Module 7 — Patient Assessment & Documentation
Module 7 of 10 · Single lesson module
Module 7

Patient Assessment & Documentation

Estimated time: 28 min Clinical Skills + Documentation
Learning Objectives

By the end of this lesson, the learner will be able to:

  1. Conduct a structured foot assessment in the standard sequence: history, visual inspection, sensory testing, circulatory evaluation.
  2. Apply appropriate assessment techniques (IWGDF 9-point monofilament, tuning fork, pulse palpation, capillary refill) and interpret results.
  3. Map common foot conditions to the assessment findings that confirm or rule them out.
  4. Document a foot care visit using either SOAP or narrative format, with content that meets clinical, billing, and accreditation standards.
  5. Communicate findings clearly to patients, families, and referring providers — including escalation when findings warrant it.

A foot care visit is more than a treatment — it's an assessment opportunity. Many of the most consequential clinical decisions in foot care nursing (refer or treat, escalate or routine, this visit interval or that one) come from what you find during the assessment, not from the procedure itself. This module covers the structured assessment workflow, condition-specific findings, and the documentation standards that protect both your patient and your practice.

Why Structured Assessment Matters

What good assessment achieves
Early detection Most foot complications start as small findings — a faint pulse, a missed monofilament site, a faintly fissured heel. Structured assessment catches them before they become ulcers, infections, or amputations.
Risk stratification IWGDF risk category drives nearly every downstream decision: visit frequency, scope of intervention, escalation thresholds, patient education emphasis.
Defensibility Documented assessments are the legal record of clinical reasoning. If a complication develops weeks later, your assessment notes are what demonstrate appropriate care.

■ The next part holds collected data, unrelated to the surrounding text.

-- ==== Sys2Proof/Tests/Witness.lean ====
section
/-! SUPPORT. Witnesses: for the statements that have hypotheses, concrete states and operands that meet them, one clause beside
another, at the edges of their ranges where they have some. -/

set_option Elab.async false

namespace Sys2Proof.Tests

open Sys2Proof.Machine

/-- The value of an answer that is no trap. -/
def okOr {ε α : Type} (x : Except ε α) (d : α) : α := match x with | .ok a => a | .error _ => d

/-- An answer is no trap. -/
def isOk {ε α : Type} (x : Except ε α) : Bool := match x with | .ok _ => true | .error _ => false

theorem eq_okOr {ε α : Type} {x : Except ε α} (d : α) (h : isOk x = true) : x = .ok (okOr x d) := by
  cases x with
  | ok a => rfl
  | error e => cases h

/-- A lane at the loaded page, in context 0, with b registers and its privilege. -/
def lane (priv : Bool) (bs : Sparse Word) : Lane :=
  { Lane.start 0x20000 65536 priv with user := { Bank.fresh 0x20000 with b := bs } }

/-- A wait as a lane enters it, or as it has been released. -/
def waiting (k : WaitKind) (st : Option Nat) (bs : List Byte) : Wait := { kind := k, ticket := 0, status := st, value := 0, bytes := bs }

/-- A wave of one lane. -/
def wave (ln : Lane) : Wave := { codeWave with lanes := [(0, ln)] }

/-- Its group, at an instruction of one word. -/
def foc : Focus := Focus.mk 0 [0] 0x20000 4 0 none

/-- The package with that wave, and one page of HBM mapped at 0x20000. -/
def mem (bs : List Byte) (ln : Lane) : State := { State.reset.loadCode bs with waves := [(0, wave ln)], focus := some foc, agenda := [] }

/-- The same, the page zero. -/
def solo (ln : Lane) : State := mem [] ln

/-- A wave and group of two lanes. -/
def wave2 (a b : Lane) : Wave := { codeWave with lanes := [(0, a), (5, b)] }

def foc2 : Focus := Focus.mk 0 [0, 5] 0x20000 4 0 none

def duo (a b : Lane) : State := { State.reset with waves := [(0, wave2 a b)], focus := some foc2 }

theorem solo_solo (ln : Lane) : Solo (solo ln) foc (wave ln) 0 ln := ⟨rfl, rfl, rfl, rfl⟩

theorem solo_single (ln : Lane) (h : ln.wait = none) : Single (solo ln) foc (wave ln) 0 ln := ⟨solo_solo ln, rfl, h⟩

theorem duo_runs (a b : Lane) : GroupRuns (duo a b) foc2 (wave2 a b) := by
  refine ⟨rfl, rfl, by decide, ?_⟩
  intro l hl
  have h : l = 0 ∨ l = 5 := by simpa [foc2] using hl
  rcases h with rfl | rfl <;> rfl

/-- A group of two lanes runs (IntegerResults, ActiveLanes, NoEffectInstructions, ControlTransfers, RegisterReads, RegisterWrites). -/
theorem witness_group : GroupRuns (duo (lane false [(1, 5)]) (lane true [])) foc2 (wave2 (lane false [(1, 5)]) (lane true [])) ∧
    (∀ l ∈ foc2.lanes, l < 32) ∧ foc2.pfx = none ∧ (lane false [(1, 5)]).split = [] :=
  ⟨duo_runs _ _, by decide, rfl, rfl⟩

/-- 1.0 and 2.0 trap nothing with every enable set but inexact; a marker traps UNINIT; 0x7F7FFFFF + itself raises overflow. -/
theorem witness_FloatResults :
    (uninit (lane false []) [0x3F800000, 0x40000000] = none ∧
      fpTraps { lane false [] with fpmode := 0x3E0 } (fpAdd fp32 (fpCtx (lane false []) none) 0x3F800000 0x40000000).flags = false) ∧
    isMarker (readOpd (wave (lane false [])) 0 (lane false []) (.b 3)) = true ∧ (lane false []).fpmode.getLsbD 4 = true ∧
    fpTraps { lane false [] with fpmode := 0x3E0 } (fpAdd fp32 (fpCtx (lane false []) none) 0x7F7FFFFF 0x7F7FFFFF).flags = true :=
  by decide +kernel

/-- A RECONV whose other lane is there too, is on its way, and waits elsewhere. -/
theorem witness_NoEffectInstructions :
    let a : Lane := { lane false [] with split := [5] }
    let far : Lane := { lane false [] with pc := 0x30000 }
    let held : Lane := { far with wait := some (waiting .inst none []) }
    let s (b : Lane) : State := { duo a b with focus := some foc }
    Solo (s far) foc (wave2 a far) 0 a ∧ a.wait = none ∧ (lane false []).pc = foc.pc ∧ far.pc ≠ foc.pc ∧ (foc.pc, 5) ∉ a.met ∧ 5 ≠ 0 ∧
    far.waitsElsewhere = false ∧ held.waitsElsewhere = true ∧ (wave2 a held).lane 5 = some held :=
  ⟨⟨rfl, rfl, rfl, rfl⟩, by decide +kernel⟩

/-- A taken and an untaken branch, an even and an odd target, a full and an empty return stack, one on-chip entry and a spilled one; a spill that
goes, one at an offset that is no multiple of 8, one and a refill in a poisoned line. -/
theorem witness_ControlTransfers :
    let deep (n : Nat) : Lane := { lane false [] with stack := [2, 4, 6, 8], depth := n, stklim := 65536 }
    let bad (ln : Lane) : State := { solo ln with poison := [lineOf ((wave ln).privPlace 0 65528)] }
    (¬ (4 + (deep 4).stklim.toNat / 8 ≤ (deep 4).depth) ∧ (solo (deep 4)).spillTrap 0 0 (spills (wave (deep 4)) (deep 4)) = none ∧
      ((bad (deep 4)).spillTrap 0 0 (spills (wave (deep 4)) (deep 4))).map Trap.cause = some 0x14 ∧
      ({ wave (deep 4) with privBytes := 65532 } : Wave).privBytes % 8 ≠ 0 ∧ 8 * (4 - 4 + 1) ≤ 65532 ∧
      ((bad (deep 5)).spillTrap 0 0 (refills (wave (deep 5)) (deep 5))).map Trap.cause = some 0x14 ∧
      (solo (deep 5)).spillTrap 0 0 (some ((wave (deep 5)).privBytes - 8 * (5 - 4))) = none) ∧
    Solo (solo (lane false [(1, 0x20001)])) foc (wave (lane false [(1, 0x20001)])) 0 (lane false [(1, 0x20001)]) ∧
    (readOpd (wave (lane false [(1, 0x20001)])) 0 (lane false [(1, 0x20001)]) (.b 1)).getLsbD 0 = true ∧
    (readOpd (wave (lane false [(1, 0x20000)])) 0 (lane false [(1, 0x20000)]) (.b 1)).getLsbD 0 = false ∧
    ({ lane false [] with depth := 4 + 8192, stklim := 65536 } : Lane).depth = 4 + (65536#32).toNat / 8 ∧ (lane false []).depth ≠ 4 + (65536#32).toNat / 8 ∧
    (lane false []).depth = 0 ∧ (lane false []).stack.length < 4 ∧ ({ lane false [] with stack := [2, 4, 6, 8], depth := 5 } : Lane).stack.length = 4 :=
  ⟨by decide +kernel, ⟨rfl, rfl, rfl, rfl⟩, by decide +kernel⟩

/-- The package when an event is its input. -/
def given (e : Event) (s : State) : State := { s with input := some e }

/-- The address of the loaded page in b2 and b3. -/
def at_ (x : Sparse Word) : Sparse Word := (2, 0x20000) :: (3, 0) :: x

/-- A space for context 0: its tensor table at the page, its heap there. -/
def space : Obj := Obj.mk 0 0 (some (.space 0 0x800 2 1))

/-- What an access of a lane meets, where it translates. -/
def target (s : State) (ln : Lane) (write : Bool) (va : Nat) : Target := okOr (s.translate (laneAcc (wave ln) ln write) va) (Target.mk .info 0 none)

theorem lands (ln : Lane) (s : State) (write : Bool) (va n la : Nat)
    (h : isOk (s.translate (laneAcc (wave ln) ln write) va) = true ∧ (target s ln write va).kind = .hbm ∧ la = localOf (target s ln write va).pa ∧
      la % n = 0 ∧ la < hostBase ∧ s.poisoned la n = false ∧ s.reachable (target s ln write va) = true) :
    LandsInMemory s (wave ln) ln write va n (target s ln write va) la := by
  obtain ⟨ok, k, home, lv, inside, sound, near⟩ := h
  exact ⟨eq_okOr _ ok, .inl k, home, lv, by simp [State.hostFault, inside], sound, near⟩

/-- A state whose core 0 has an L1 that private sectors of another wave fill, which has the page's first lines and its translation at hand:
a lane's reads of the page leave it as it is. -/
def warm (s : State) (c : CoreState) : State :=
  { s with waves := s.waves ++ [(1, { codeWave with lanes := [], privDirty := List.replicate l1Sectors 0 })], cores := [(0, c)],
           dir := (List.range 3).map (fun i => (0x20C0 + i, DirLine.mk .e 0 1 [])), tlb := [TlbEntry.mk 0 (Page.mk .hbm 0x20000 4096 0x106000 1 true true true)] }

/-- What an access meets, where it translates. -/
def met (s : State) (a : Acc) (va : Nat) : Target := okOr (s.translate a va) (Target.mk .info 0 none)

theorem reads (s : State) (c : CoreState) (a : Acc) (va n la : Nat)
    (h : isOk ((warm s c).translate a va) = true ∧ (met (warm s c) a va).kind = .hbm ∧ (warm s c).reachable (met (warm s c) a va) = true ∧
      localOf (met (warm s c) a va).pa = la ∧ la % 128 = va % 128 ∧ la < hbmEnd ∧ a.asid = 0 ∧
      (met (warm s c) a va).page = some (Page.mk .hbm 0x20000 4096 0x106000 1 true true true) ∧
      ((sget (warm s c).dir (lineOf la)).any (fun d => bitOf d.present (warm s c).agent)) = true ∧ s.poison = [] ∧ s.ecc = [] ∧ c.l1 = [] ∧ 0 < n ∧ va % 128 + n ≤ 128) :
    (warm s c).laneRead 0 a va n [] = .ok (zread s.mem la n, [], warm s c) := by
  obtain ⟨ok, k, near, home, lv, inside, as, pg, hd, hp, he, hl, hn, hf⟩ := h
  refine laneRead_settled (t := met (warm s c) a va) ⟨?_, ⟨c, rfl, hl⟩, ?_, ?_, hp, he⟩ (eq_okOr _ ok) k near home lv inside hn hf
  · simp only [State.privSectors, warm, List.foldl_append, List.foldl_cons, List.foldl_nil, List.length_replicate]
    rw [if_pos (show Wave.coreKey _ = 0 from rfl)]
    exact Nat.le_add_left ..
  · cases h : sget (warm s c).dir (lineOf la) with
    | none => rw [h] at hd; cases hd
    | some d => rw [h] at hd; exact ⟨d, rfl, hd⟩
  · intro p e
    rw [pg] at e
    cases e
    simp [warm, as]

/-- EXIT and the traps of a lane; a handler's lane with each RESUME, a control word with a bit too many, and one outside a handler. -/
theorem witness_ExitTrapsAndReturn : Solo (solo (lane true [])) foc (wave (lane true [])) 0 (lane true []) ∧ (lane true []).isPriv = true ∧
    (lane true []).inTrap = false ∧ ({ lane true [] with privState := 0xA0000000 } : Lane).inTrap = true ∧
    wbits (0x8000001F#32) 30 5 = 0 ∧ wbits (0x20#32) 30 5 ≠ 0 ∧
    ([0xA0000000#32, 0xA8000000#32, 0xB0000000#32, 0xB8000000#32].map (fun p => wbits p 28 27)) = [0, 1, 2, 3] ∧
    (BitVec.ofNat 64 ((1#32).toNat + 2 ^ 32 * wbits (0xA0000000#32) 24 0) : VA).getLsbD 0 = true :=
  ⟨⟨rfl, rfl, rfl, rfl⟩, by decide +kernel⟩

/-- A zero word is NOP16 and no REGION: TRAPVEC there is no handler; a REGION word there is one, and no trap vector at all is fatal. -/
theorem witness_TrapsTaken :
    let ln := lane false []
    let s := { mem (natLe 4 0x0000001F) ln with ctxs := [(0, Ctx.mk 0x20000 0)] }
    s.wave 0 = some (wave ln) ∧ (wave ln).lane 0 = some ln ∧ ln.inTrap = false ∧ (wave ln).st ≠ .saving ∧ (s.ctx 0).trapVec ≠ 0 ∧
    (s.ctx 0).trapVec.getLsbD 0 = false ∧ s.regionAt (wave ln) (s.ctx 0).trapVec.toNat = true ∧
    ({ solo ln with ctxs := [(0, Ctx.mk 0x20000 0)] } : State).regionAt (wave ln) 0x20000 = false ∧ ((solo ln).ctx 0).trapVec = 0 := by
  decide +kernel

/-- Indices inside and outside the footprint, on both sides of 256; a literal that is fetched, and one that faults. -/
theorem witness_RegisterReads : Solo (solo (lane false [])) foc (wave (lane false [])) 0 (lane false []) ∧ (solo (lane false [])).focus = some foc ∧
    (255#9).toNat < (wave (lane false [])).regs ∧ (wave (lane false [])).regs ≤ (256#9).toNat ∧ (lane false []).isPriv = false ∧
    (wave (lane false [])).die < 6 ∧ isOk ((solo (lane false [])).fetchWord (wave (lane false [])) false 0x20000) = true ∧
    isOk ((solo (lane false [])).fetchWord (wave (lane false [])) false 0x40000) = false :=
  ⟨⟨rfl, rfl, rfl, rfl⟩, by decide +kernel⟩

The Standard Assessment Sequence

The assessment follows a deliberate order: history first (what to look for), then visual inspection (what's present), then sensory testing (what the patient can feel), then circulatory evaluation (what's perfusing). Each step informs the next.

The four-step foot assessment workflow
History → Visual → Sensory → Circulatory · in this order, every visit
Step 1
History
Risk factors, symptoms, medications, prior foot complications
Step 2
Visual
Skin, nails, structure, all surfaces — top, bottom, between toes
Step 3
Sensory
IWGDF 9-point monofilament, tuning fork, pinprick if indicated
Step 4
Circulatory
Pulses, capillary refill, temperature, skin color
Step 1: Patient History & Risk Factors Establishes the lens through which everything else is viewed

The history shapes what you look for and how you interpret what you find. A faint dorsalis pedis pulse means something different in a 30-year-old marathon runner than in a 75-year-old smoker with claudication. Get the history before you put your hands on the foot.

What to ask and document
  • Diabetes status and duration; recent A1C if available
  • Vascular history: known PAD, claudication, prior vascular workup or interventions
  • Neuropathy: numbness, burning, tingling, "pins and needles," nighttime pain
  • Foot pain: location, character, what triggers and relieves it
  • Prior foot complications: ulcers, amputations, infections, surgeries
  • Mobility: ambulation distance, gait aids, falls history
  • Footwear: typical shoes, fit, recent changes
  • Medications relevant to feet: anticoagulants, immunosuppressants, chronic steroids
  • Smoking status and history (significant PAD risk factor)
  • Self-care capacity: can the patient inspect, wash, and reach their own feet?
Step 2: Visual Inspection All surfaces, both feet, every visit

Inspect dorsum, plantar surface, between toes, and heels. Patients are often unable or unwilling to look at the bottoms of their feet, so this is your job. Compare left to right — asymmetry is a finding.

What to inspect and document
  • Skin color: redness, pallor, cyanosis, hyperpigmentation, dependent rubor
  • Skin integrity: cuts, blisters, fissures, ulcers, maceration, scaling
  • Calluses and corns: location, size, sub-callus changes (refer to Module 5 Lesson 2)
  • Nails: thickness, color, ridges, ingrown edges, fungal changes, dystrophy
  • Interdigital spaces: peeling, scaling, maceration (tinea pedis)
  • Structural deformities: bunions, hammer toes, claw toes, Charcot deformity
  • Edema: pitting, non-pitting, unilateral vs bilateral
  • Hair distribution: loss may suggest PAD
Step 3: Sensory Testing Documents loss of protective sensation (LOPS)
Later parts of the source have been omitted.